Start of INFORMATION

-- ==== Sys2Proof/Tests/Slice0.lean ====
section
/-! SUPPORT. The model's own tests: command words written out from 30_encoding.md, the refusals of R8, single steps with the
values of 95_test_vectors.md (its configuration is that of `State.reset`, but for NUM_OSC_ALGS and COSTLY_ALG, which no test
here rests on), and for every obligation with hypotheses a witness that meets them. -/

namespace Sys2Proof.Tests

open Sys2Proof Sys2Proof.Machine

/-- Whether an outcome is a next state with a property. -/
def answers (o : Host.Outcome State Fault Refusal) (p : State → Bool) : Bool :=
  match o with
  | .next t => p t
  | .fault _ => false
  | .refused _ => false

/-- Whether an outcome is the refusal of an ill-formed configuration. -/
def illFormed (o : Host.Outcome State Fault Refusal) : Bool :=
  match o with
  | .next _ => false
  | .fault _ => false
  | .refused r => decide (r = .illFormedConfiguration)

/-! ## Encoding (R140 to R146; the words of 95 §2.1) -/

theorem test_decode_note_commands :
    decode 0x01003C64 = .ok (.noteOn 0 60 100) ∧ decode 0x01F3BCE4 = .ok (.noteOn 3 60 100) ∧
      decode 0x02003C00 = .ok (.noteOff 0 60 0) ∧ decode 0x03004A40 = .ok (.controlChange 0 74 64) := by decide

theorem test_decode_pitch_bend :
    decode 0x04003FFF = .ok (.pitchBend 0 16383) ∧ decode 0x04FFFFFF = .ok (.pitchBend 15 16383) ∧
      decode 0x04002000 = .ok (.pitchBend 0 8192) := by decide

theorem test_decode_channel_modes :
    decode 0x05000000 = .ok (.allSoundOff 0) ∧ decode 0x06010000 = .ok (.allNotesOff 1) ∧
      decode 0x07020000 = .ok (.resetAllControllers 2) ∧ decode 0x080F0000 = .ok (.omniModeOn 15) ∧
      decode 0x09000000 = .ok (.omniModeOff 0) := by decide

theorem test_decode_sysex :
    decode 0x0A000000 = .ok .sysexStart ∧ decode 0x0B0000F7 = .ok (.sysexByte 0xF7) ∧ decode 0x0C000000 = .ok .sysexEnd := by
  decide

theorem test_decode_parameters :
    decode 0x0D123456 = .ok (.setParameter 0x1234 0x56) ∧ decode 0x0E004C00 = .ok (.getParameter 76) ∧
      decode 0x15020080 = .ok (.setCvInput 2 128) := by decide

theorem test_decode_no_operand :
    decode 0x00FFFFFF = .ok .nop ∧ decode 0x0F000000 = .ok .clock ∧ decode 0x10000000 = .ok .start ∧
      decode 0x11000000 = .ok .stop ∧ decode 0x12000000 = .ok .control ∧ decode 0x13000000 = .ok .audio ∧
      decode 0x14000000 = .ok .renderBlock := by decide

theorem test_decode_reserved :
    decode 0x16FFFFFF = .reject (.reserved 0x16) ∧ decode 0xFF123456 = .reject (.reserved 0xFF) ∧
      (decodeBytes [0x01, 0x00, 0x3C]).1 = .reject .truncated := by decide

/-- The words of the programs of 95 §3. -/
theorem test_encode_program_words :
    encode (.noteOn 0 60 100) = 0x01003C64 ∧ encode (.controlChange 1 73 74) = 0x0301494A ∧
      encode (.setParameter 31 0xAE) = 0x0D001FAE ∧ encode (.getParameter 128) = 0x0E008000 ∧
      encode (.sysexByte 0x7D) = 0x0B00007D ∧ encode .renderBlock = 0x14000000 := by decide

theorem test_decode_table_word :
    decodeTableWord 32 0x15020080 = some (.setCvInput 2 128) ∧ decodeTableWord 32 0x16000000 = none := by decide

theorem test_assembly_lines :
    parseLine "CC 0, 99, 0             ; 0x03006300".toList = some [.controlChange 0 99 0] ∧
      parseLine "SET 31, 0xAE".toList = some [.setParameter 31 0xAE] ∧
      parseLine "TICK 2".toList = some [.control, .audio, .audio] ∧ parseLine "NOTE_ON 16, 60, 100".toList = none ∧
      parseLine "SET 3 1, 64".toList = none := by decide

/-! ## Ill-formed configurations (R8) -/

/-- `State.reset` with another configuration. -/
def withConfig (c : Config) : State := State.resetOf c

theorem test_refuses_block_size_0 : illFormed (step (withConfig { defaultConfig with blockSize := 0 })) = true := by decide
theorem test_refuses_small_ring : illFormed (step (withConfig { defaultConfig with ringSize := 3 })) = true := by decide
theorem test_refuses_no_slots : illFormed (step (withConfig { defaultConfig with numModSlots := 0 })) = true := by decide
theorem test_refuses_clocks_0 : illFormed (step (withConfig { defaultConfig with clocksPerStep := 0 })) = true := by decide
theorem test_refuses_noise_decim_0 : illFormed (step (withConfig { defaultConfig with noiseDecim := 0 })) = true := by decide
theorem test_refuses_header_byte : illFormed (step (withConfig { defaultConfig with sysexHeader := [0x7D, 0x80] })) = true := by
  decide
theorem test_accepts_reset_config : illFormed (step State.reset) = false ∧ defaultConfig.wf = true := by decide

/-! ## Small states -/

/-- `State.reset` with one patch byte written (R442's recomputation included). -/
def patched (i : Nat) (v : Byte) (s : State) : State := setParam s i v

/-- The state after `NOTE_ON 0, 60, 100`: note 60 held and the voice live, both envelopes in ATTACK at 0. -/
def live : State :=
  { State.reset with
    voice := { State.reset.voice with
      note := 60
      velocity := 100
      gate := true
      dead := false
      retriggered := true
      env1 := { State.reset.voice.env1 with stage := .attack }
      env2 := { State.reset.voice.env2 with stage := .attack } }
    ctl := { State.reset.ctl with held := [⟨60, 100⟩] } }

/-- `live` with 64 held after 60, at pitch 8192 (95 §2.5). -/
def live2 : State :=
  { live with
    voice := { live.voice with note := 64, pitch := 8192, target := 8192 }
    ctl := { live.ctl with held := [⟨60, 100⟩, ⟨64, 100⟩] } }

/-- A receiver in DATA at the start of the data (95 §2.9). -/
def receiving : State := { State.reset with rx := { State.reset.rx with state := .data } }

/-- A complete transfer of the patch of zeros. -/
def received : State := { State.reset with rx := { State.reset.rx with state := .data, pos := 156 } }

/-- A ring buffer with given samples. -/
def ringOf (r : List Byte) : State := { State.reset with out := { State.reset.out with ring := r } }

/-! ## Single steps -/

theorem test_nop : exec .nop live = .next live := rfl
theorem test_reserved_word_is_nop : runWord 0x16FFFFFF live = .next live := rfl

theorem test_note_on_triggers :
    answers (exec (.noteOn 0 60 100) State.reset) (fun t =>
      decide (t.voice = live.voice ∧ t.ctl = live.ctl)) = true := by decide
theorem test_note_on_velocity_0_releases :
    answers (exec (.noteOn 0 60 0) live) (fun t => decide (t.ctl.held = [] ∧ t.voice.gate = false)) = true := by decide

/-- 95 §2.5: NOTE_OFF 64 with 60 still held and portamento 4. -/
theorem test_note_off_returns_legato :
    answers (exec (.noteOff 0 64 0) (patched 29 4 live2)) (fun t =>
      decide (t.voice.target.toInt = 7680 ∧ t.voice.glideInc.toInt = -128 ∧ t.voice.pitch.toInt = 8192)) = true := by decide
theorem test_note_off_of_a_note_not_held : exec (.noteOff 0 61 0) live = .next live := rfl

theorem test_control_change_cutoff :
    answers (exec (.controlChange 0 74 64) State.reset) (fun t => decide (readPatch t 11 = 64)) = true := by decide
theorem test_control_change_other_channel : exec (.controlChange 1 1 64) State.reset = .next State.reset := rfl

theorem test_pitch_bend : answers (exec (.pitchBend 0 16383) State.reset) (fun t => decide (t.eng.bend = 16383)) = true := by
  decide

theorem test_all_sound_off :
    answers (exec (.allSoundOff 0) live) (fun t => decide (t.voice.dead = true ∧ t.voice.env2.stage = .dead)) = true := by decide
theorem test_all_notes_off :
    answers (exec (.allNotesOff 0) live2) (fun t =>
      decide (t.ctl.held = [] ∧ t.voice.env1.stage = .release ∧ t.voice.gate = false)) = true := by decide
theorem test_reset_all_controllers :
    answers (exec (.resetAllControllers 0) { State.reset with eng := { State.reset.eng with wheel := 5, bend := 1 } })
      (fun t => decide (t.eng = State.reset.eng ∧ t.patch = [])) = true := by decide
theorem test_omni_mode_on : answers (exec (.omniModeOn 0) State.reset) (fun t => accept t 9) = true := by decide
theorem test_omni_mode_off : answers (exec (.omniModeOff 0) State.reset) (fun t => !accept t 9) = true := by decide

theorem test_sysex_start_restarts :
    answers (exec .sysexStart received) (fun t => decide (t.rx.state = .header ∧ t.rx.pos = 0 ∧ t.rx.sum = 0)) = true := by decide

/-- 95 §2.9: in DATA at position 1 with high nibble 0, the byte 0x01. -/
theorem test_sysex_byte_pairs_nibbles :
    answers (exec (.sysexByte 0x01) { receiving with rx := { receiving.rx with pos := 1 } })
      (fun t => decide (readRx t 0 = 1 ∧ t.rx.sum = 1 ∧ t.rx.pos = 2)) = true := by decide
theorem test_sysex_byte_not_a_nibble :
    answers (exec (.sysexByte 0x10) receiving) (fun t => decide (t.rx.state = .error)) = true := by decide
theorem test_sysex_end_commits :
    answers (exec .sysexEnd received) (fun t => decide (t.rx.state = .success ∧ readPatch t 11 = 0 ∧ readPatch t 76 = 0)) = true := by
  decide
theorem test_sysex_end_wrong_sum :
    answers (exec .sysexEnd { received with rx := { received.rx with cks := 1 } })
      (fun t => decide (t.rx.state = .error ∧ readPatch t 11 = 0x7F)) = true := by decide

/-- 95 §2.8: LFO1_RATE 3 at tempo 120. -/
theorem test_set_parameter_lfo_rate :
    answers (exec (.setParameter 24 3) State.reset) (fun t => decide (t.lfo1.inc = 1365 ∧ t.lfo2.inc = 64)) = true := by decide
theorem test_set_parameter_beyond_the_patch : exec (.setParameter 77 0x41) State.reset = .next State.reset := rfl
theorem test_get_parameter_last : answers (exec (.getParameter 76) State.reset) (fun t => decide (t.eng.resp = 0x20)) = true := by
  decide
theorem test_get_parameter_beyond : answers (exec (.getParameter 77) State.reset) (fun t => decide (t.eng.resp = 0xFF)) = true := by
  decide

/-- The external clock running, with five pulses counted. -/
def external : State :=
  { patched 55 0 State.reset with ctl := { State.reset.ctl with extRun := true, pulseCtr := 5 } }

theorem test_clock_sixth_pulse :
    answers (exec .clock external) (fun t => decide (t.ctl.pulseCtr = 0 ∧ t.ctl.extPending = 1)) = true := by decide
theorem test_clock_internal : exec .clock live = .next live := rfl
theorem test_start : answers (exec .start State.reset) (fun t => decide (t.ctl.extRun = true ∧ t.ctl.extPending = 1)) = true := by
  decide
theorem test_stop : answers (exec .stop external) (fun t => decide (t.ctl.extRun = false ∧ t.ctl.extPending = 0)) = true := by
  decide

/-- 95 §2.8, §2.11: the first CONTROL after reset. -/
theorem test_control_after_reset :
    answers (exec .control State.reset) (fun t =>
      decide (t.eng.rng = 0xE270 ∧ t.eng.gsrc.random = 112 ∧ t.out.cvCutoff = 254 ∧ t.out.cvAmplitude = 0 ∧
        t.lfo1.phase = 64 ∧ t.voice.vca = 255)) = true := by decide

/-- 95 §3.5, program P5. -/
theorem test_control_matrix :
    answers (exec .control (patched 34 10 (patched 32 64 (patched 31 0xAE live)))) (fun t =>
      decide (t.voice.dst.cutoff = 14976 ∧ t.voice.vca = 227 ∧ t.out.cvCutoff = 234 ∧ t.out.cvAmplitude = 227 ∧
        t.voice.osc1.inc = 256 ∧ t.voice.sub.inc = 128)) = true := by decide +kernel

/-- 95 §2.8: the second AUDIO after reset draws the noise. -/
theorem test_audio_noise :
    answers (exec .audio { State.reset with eng := { State.reset.eng with noiseCtr := 1 } }) (fun t =>
      decide (t.eng.resp = 128 ∧ t.eng.noiseCtr = 0 ∧ t.eng.rng = 0xE270 ∧ t.eng.noise = 112)) = true := by decide

/-- 95 §2.5: RING of two saws at phases 0x0000 and 0xFF00. -/
theorem test_audio_ring :
    answers (exec .audio (patched 4 1 (patched 3 2
      { live with voice := { live.voice with osc2 := { live.voice.osc2 with phase := 0xFF00 } } })))
      (fun t => decide (t.eng.resp = 1)) = true := by decide

/-- 95 §3.1: block 1 of P1. -/
theorem test_render_block :
    answers (exec .renderBlock live) (fun t =>
      decide (t.out.ring = [0, 1, 2, 3] ∧ t.out.cvAmplitude = 255 ∧ t.eng.rng = 0x389C ∧ t.voice.osc1.phase = 1024 ∧
        t.ctl.stepTimer = 11)) = true := by decide +kernel
theorem test_render_block_skipped : exec .renderBlock (ringOf [1, 2, 3, 4, 5]) = .next (ringOf [1, 2, 3, 4, 5]) := rfl

theorem test_set_cv_input :
    answers (exec (.setCvInput 2 119) State.reset) (fun t => decide (t.eng.cvIn2 = 119 ∧ t.eng.cvIn1 = 0)) = true := by decide
theorem test_set_cv_input_7 : exec (.setCvInput 7 0x11) State.reset = .next State.reset := rfl

/-- 95 §2.10: an underrun, and a pop. -/
theorem test_consumer_underrun :
    (consumerTick { State.reset with out := { State.reset.out with glitchCount := 7, audioOut := 3, displayTick := 255 } }).out =
      { State.reset.out with glitchCount := 8, audioOut := 3, displayTick := 0 } := by decide
theorem test_consumer_pop : (consumerTick (ringOf [4, 5])).out.ring = [5] ∧ (consumerTick (ringOf [4, 5])).out.audioOut = 4 := by
  decide

theorem test_step_runs_the_fetched_word :
    answers (step (State.reset.withFetchWord 32 0x01003C64)) (fun t =>
      decide (t.voice = live.voice ∧ t.ctl = live.ctl ∧ t.port = [])) = true := by decide

theorem test_reset_stores_are_canonical :
    Memory.wf (defaultPatchByte State.reset.cfg) (patchSize State.reset.cfg) State.reset.patch = true ∧
      Memory.wf rxDefaultByte (patchSize State.reset.cfg) State.reset.rx.buf = true := by decide

/-! ## Units (95 §1.4, §1.6, §2.2 to §2.5) -/

theorem test_envelope_renders :
    (Envelope.renders 4 ⟨.attack, 0, 4096, 2048, 4096, 8192⟩) = ⟨.decay, 16383, 4096, 2048, 4096, 8192⟩ ∧
      (Envelope.renders 4 ⟨.decay, 16383, 4096, 2048, 4096, 8192⟩) = ⟨.sustain, 8192, 4096, 2048, 4096, 8192⟩ := by decide

theorem test_pitch_increments :
    pitchIncrement defaultConfig 0 = 8 ∧ pitchIncrement defaultConfig 7680 = 256 ∧ pitchIncrement defaultConfig 13823 = 2815 ∧
      pitchIncrement defaultConfig 15359 = 5631 ∧ fold defaultConfig 16000 = 14464 ∧ fold defaultConfig (-100) = 1436 := by decide +kernel

theorem test_vca_rows :
    vcaCombine 0 255 55 64 false = 155 ∧ vcaCombine 0 255 200 (-64) false = 155 ∧ vcaCombine 0 255 0 127 false = 1 ∧
      vcaCombine 0 255 255 (-128) false = 0 ∧ vcaCombine 128 255 200 64 true = 241 := by decide

/-- R40, R245: an id of NUM_OSC_ALGS or NUM_LFO_WAVES or more renders 128, also below 4. -/
theorem test_ids_beyond_the_catalog :
    wave { defaultConfig with numOscAlgs := 2 } 3 0x4000 0 = 128 ∧ wave { defaultConfig with numOscAlgs := 2 } 1 0x4000 0 = 64 ∧
      ({ phase := 0x4000, inc := 0, wave := 3, sh := 7 } : Lfo).render { defaultConfig with numLfoWaves := 2 } = 128 ∧
      ({ phase := 0x4000, inc := 0, wave := 1, sh := 7 } : Lfo).render { defaultConfig with numLfoWaves := 2 } = 64 := by decide

theorem test_mixing : xfade 0 255 128 = 127 ∧ ringMod 0 0 = 255 ∧ ringMod 200 100 = 112 ∧ xorByte 0xF0 0x20 0x10 = 0xC0 := by decide

/-! ## Witnesses: a state and operands that meet the hypotheses of each obligation, clause by clause -/

theorem reset_accepts : accept State.reset 0 = true := by decide
theorem reset_stores_ok : State.reset.storesOk := ⟨by decide, by decide⟩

End of INFORMATION

** WHAT IS BEING ASKED **
Show each line of the listing that holds the string "external".

** RESPONSE AREA **
/-- The external clock running, with five pulses counted. -/
def external : State :=
    answers (exec .clock external) (fun t => decide (t.ctl.pulseCtr = 0 ∧ t.ctl.extPending = 1)) = true := by decide
theorem test_stop : answers (exec .stop external) (fun t => decide (t.ctl.extRun = false ∧ t.ctl.extPending = 0)) = true := by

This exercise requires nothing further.